▶ [Task item]:
Search each line of the data for the word "BitVec"; copy every line where it is found.

# # # #

-- ==== Sys2Proof/Machine/Atomic.lean ====
section
/-! DEFINITION. The atomics (R223, R224, R291). -/

namespace Sys2Proof.Machine
open Sys2Proof

/-- R224: the old value and the flags reach the requester. -/
def atomicDone (x : Args) (ty : Nat) (sid : Nat) (s : State) (old : Nat) (fl : BitVec 5) : Res :=
  .done (setG (updStrand s sid fun t => raise t fl) sid x.d (atomicResult ty old))

/-- R224: one atomic; an out-of-range word takes the permission trap, as R200 rules for its last two rows (log 74). -/
def atomicBody (op : Nat) (x : Args) : Body1 := fun s sid t o =>
  let ty := codeOf x.d
  let n := atomBytes ty
  let ea := o.aw
  let a : AtomOp := { op := op, ty := ty, b := o.bw, d := o.dw, dst := idxOf x.d }
  let ends := fun (z : State) (p : Pkt) =>
    atomicDone x ty sid z (p.ans.toNat % 2 ^ 64) (BitVec.ofNat 5 (p.ans.toNat / 2 ^ 64))
  match target s sid t.ctx .atomic [0xF0, 0xF1, 0] true ea n with
  | .bad c i => .trap s c i
  | .mis => misTrap s
  | .miss => missPark s sid t.ctx .atomic ea 0
  | .gone => .trap s 4 ea
  | .own off =>
    let c := coreOf sid
    let (k, s1) := issuePkt s (.own c) (.core c) t.uid sid t.ctx (.atomic (spadKey c off) n a) none none ea
    awaitPkt k s1 ends
  | .cell h key =>
    let (k, s1) := sendFrom s sid t h (.atomic key n a) none ea
    awaitPkt k s1 ends
  | .far h key =>
    let (k, s1) := sendFrom s sid t h (.atomic key n a) none ea
    awaitPkt k s1 ends
  | .reg _ => .trap s 4 ea

def execAadd (x : Args) (s : State) : Host.Outcome State Fault Refusal := run 0x280 x (atomicBody 0x280 x) s
def execAand (x : Args) (s : State) : Host.Outcome State Fault Refusal := run 0x281 x (atomicBody 0x281 x) s
def execAor (x : Args) (s : State) : Host.Outcome State Fault Refusal := run 0x282 x (atomicBody 0x282 x) s
def execAxor (x : Args) (s : State) : Host.Outcome State Fault Refusal := run 0x283 x (atomicBody 0x283 x) s
def execAmin (x : Args) (s : State) : Host.Outcome State Fault Refusal := run 0x284 x (atomicBody 0x284 x) s
def execAmax (x : Args) (s : State) : Host.Outcome State Fault Refusal := run 0x285 x (atomicBody 0x285 x) s
def execAxch (x : Args) (s : State) : Host.Outcome State Fault Refusal := run 0x286 x (atomicBody 0x286 x) s
def execAcas (x : Args) (s : State) : Host.Outcome State Fault Refusal := run 0x287 x (atomicBody 0x287 x) s
def execAinc (x : Args) (s : State) : Host.Outcome State Fault Refusal := run 0x288 x (atomicBody 0x288 x) s

end Sys2Proof.Machine
end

# # # #

▶ [Solution to the exercise]:
def atomicDone (x : Args) (ty : Nat) (sid : Nat) (s : State) (old : Nat) (fl : BitVec 5) : Res :=
    atomicDone x ty sid z (p.ans.toNat % 2 ^ 64) (BitVec.ofNat 5 (p.ans.toNat / 2 ^ 64))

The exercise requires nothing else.